2. FACTORS TO BE TAKEN INTO ACCOUNT IN PREPARING A USER STUDY
The first step in carrying out a user study should be to define the terminology relating to information needs. Definitions should be borne in mind at all stages of the study.
The need for information is a concept that is dependent on changing social values. It is a psychological state associated with uncertainty and the desire to fill a gap in knowledge. Although the concept of information need has been much debated in the information sciences, it is now agreed that the concept is restricted to distinguishing between a state of mind and its subsequent representation in the form of a question.
Potential total demand may be defined, in a formal sense, as the totality of potential individual or group demands relating to library materials, services and staff. This potential demand may or may not be expressed.
The total potential demand facing a library at a given moment depends on a number of factors such as the type of work carried out by the user, the level of user expectation and the level of services provided by the library, all of which factors influence or determine potential individual demand.
Potential demand at whatever level expresses to some degree the limitations in the provision of services and resources, and is probably viewed differently by the user and the librarian. This explains unfulfilled or misunderstood expectations and dissatisfaction on both sides. For this reason, it is necessary to establish priorities that can be used to identify all the forms of demand.
Potential total demand is converted in the course of time into expressed and unexpressed demand. Expressed demand may be defined as an action by the user to obtain data, information or documents from or through libraries and may be understood not only in terms of what the user requests but also in terms of those forms of demand that he satisfies directly.
It should be noted that not every expressed demand is satisfied, and the difference between a satisfied and an unsatisfied demand is a key indicator of the effectiveness of the system.
Expressed and satisfied demand leads to use; in other words, use is a function of the satisfaction of demand. There are differences between what the librarian and the user regard as use.
The relationship between these terms is illustrated in the following diagram:
The first step in any user study is to determine clearly and precisely what it is intended to achieve. The logical development and scope of the study will depend on the precision with which the objectives have been initially defined.

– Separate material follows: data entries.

-- ==== Sys2Proof/Certificates/Slice0/Obligations.lean ====
section
/-! DEFINITION. The statements for the provers. -/
section

open Sys2Proof Sys2Proof.Machine

/-! Registers, arithmetic and comparisons. -/

/-- R12, R15: a register written reads back the value written and is full, any other register of the task is unchanged,
and s0 discards the write, reads as zero and is always full. A register made empty keeps its value, and no other register
changes; s0 stays full. Nothing else of the task changes but which registers hold spoiled contents (R283), of which a
register just written is none. -/
def Obligations.RegisterWriteReadsBack : Prop :=
  ∀ (t : Task) (x : VWord),
    (∀ n : Fin 64, n ≠ 0 → (t.write (.s n) x).get64 (.s n) = x.setWidth 64 ∧ (t.write (.s n) x).full (.s n) = true ∧
      (t.clear (.s n)).full (.s n) = false) ∧
    (∀ n : Fin 16, (t.write (.v n) x).value (.v n) = x ∧ (t.write (.v n) x).full (.v n) = true ∧
      (t.clear (.v n)).full (.v n) = false) ∧
    (∀ n : Fin 8, (t.write (.p n) x).get64 (.p n) = x.setWidth 64 ∧ (t.write (.p n) x).full (.p n) = true ∧
      (t.clear (.p n)).full (.p n) = false) ∧
    (∀ n : Fin 8, (t.write (.q n) x).get64 (.q n) = (if x.getLsbD 0 then 1 else 0) ∧ (t.write (.q n) x).full (.q n) = true ∧
      (t.clear (.q n)).full (.q n) = false) ∧
    ((t.write (.s 0) x).regs = t.regs ∧ (t.clear (.s 0)).regs = t.regs ∧ t.value (.s 0) = 0 ∧ t.full (.s 0) = true) ∧
    ∀ r : Reg,
      (∀ r', r ≠ r' → (t.write r x).value r' = t.value r' ∧ (t.write r x).full r' = t.full r' ∧
        (t.clear r).full r' = t.full r') ∧
      (∀ r', (t.clear r).value r' = t.value r') ∧ r ∉ (t.write r x).spoiled ∧
      t.write r x = { t with regs := (t.write r x).regs, spoiled := t.spoiled.filter (· != r) } ∧
      t.clear r = { t with regs := (t.clear r).regs }

/-- R35: a PC is legal when it is a line address plus 0, 12, 24, 36 or 48; from slot i below 4 an instruction that does
not transfer control goes on at the same line plus 12(i + 1), and from slot 4 at the line address plus 64, which is
legal again; the fetch that follows is no target's, and such a fetch never fails for want of a target mark. -/
def Obligations.NextPcFollowsTheLine : Prop :=
  (∀ pc : Word, (legalPc pc = true ↔ ∃ o ∈ [0, 12, 24, 36, 48], pc.toNat = lineOf pc + o) ∧
    (legalPc pc = true →
      (slotOf pc < 4 → nextPc pc = w64 (lineOf pc + 12 * (slotOf pc + 1))) ∧
      (slotOf pc = 4 → nextPc pc = w64 (lineOf pc + 64)) ∧
      (pc.toNat + 16 < 2 ^ 64 → legalPc (nextPc pc) = true))) ∧
  (∀ (s : State) (id : Nat), ((s.advance id).task id).pc = nextPc (s.task id).pc ∧ ((s.advance id).task id).tgt = none) ∧
  ∀ (s : State) (t : Task) (pc : Word), s.fetchAt t pc false ≠ .trap 0x03 pc 2

/-- R92, R95, R97: every width operation but DIV and REM completes: s[DST] receives the low w bits of Op, extended by S,
and nothing else changes. -/
def Obligations.WidthOperationsComplete : Prop :=
  ∀ e ∈ widthRule, ∀ (f : Fields) (s : State), NotGuard f.dst → ReadyF f s →
    ∃ t, exec (e.1 f) s = .next t ∧ RegistersOnly s t ∧ WroteW s t f.dst ((intArgs f s).result (e.2 (intArgs f s)))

The objectives must necessarily be defined in relation to the specific characteristics of the library and the users to be covered by the study; one should therefore bear in mind the objectives of a university library.
The objectives should be formulated in such a way that the results of the study can be quantified so as to be analysed and evaluated in relation to those objectives, thereby yielding information enabling the strong or weak points in the system to be identified.
In general terms, a user study in university libraries attempts to determine the use made of university libraries as an aid in the education and research processes, the main difficulties affecting the information-retrieval process, whether effective interaction exists between the library and its users, and the form in which information is transmitted to them.
Specifically, the objectives of a user study should be:
- to determine types of users;
- to identify their information needs;
- to establish priorities in relation to these needs;
- to establish the level of satisfaction of needs;
- to determine user behaviour in relation to information,
- to evaluate the services provided for the restructuring of information and/or the establishment of new services if necessary.
In the last analysis, the results of a study of this kind will show whether the service provided to users by the library meets their needs or not, and what could be done to make it more efficient, hence the emphasis that should be placed on properly defining the objectives of each study.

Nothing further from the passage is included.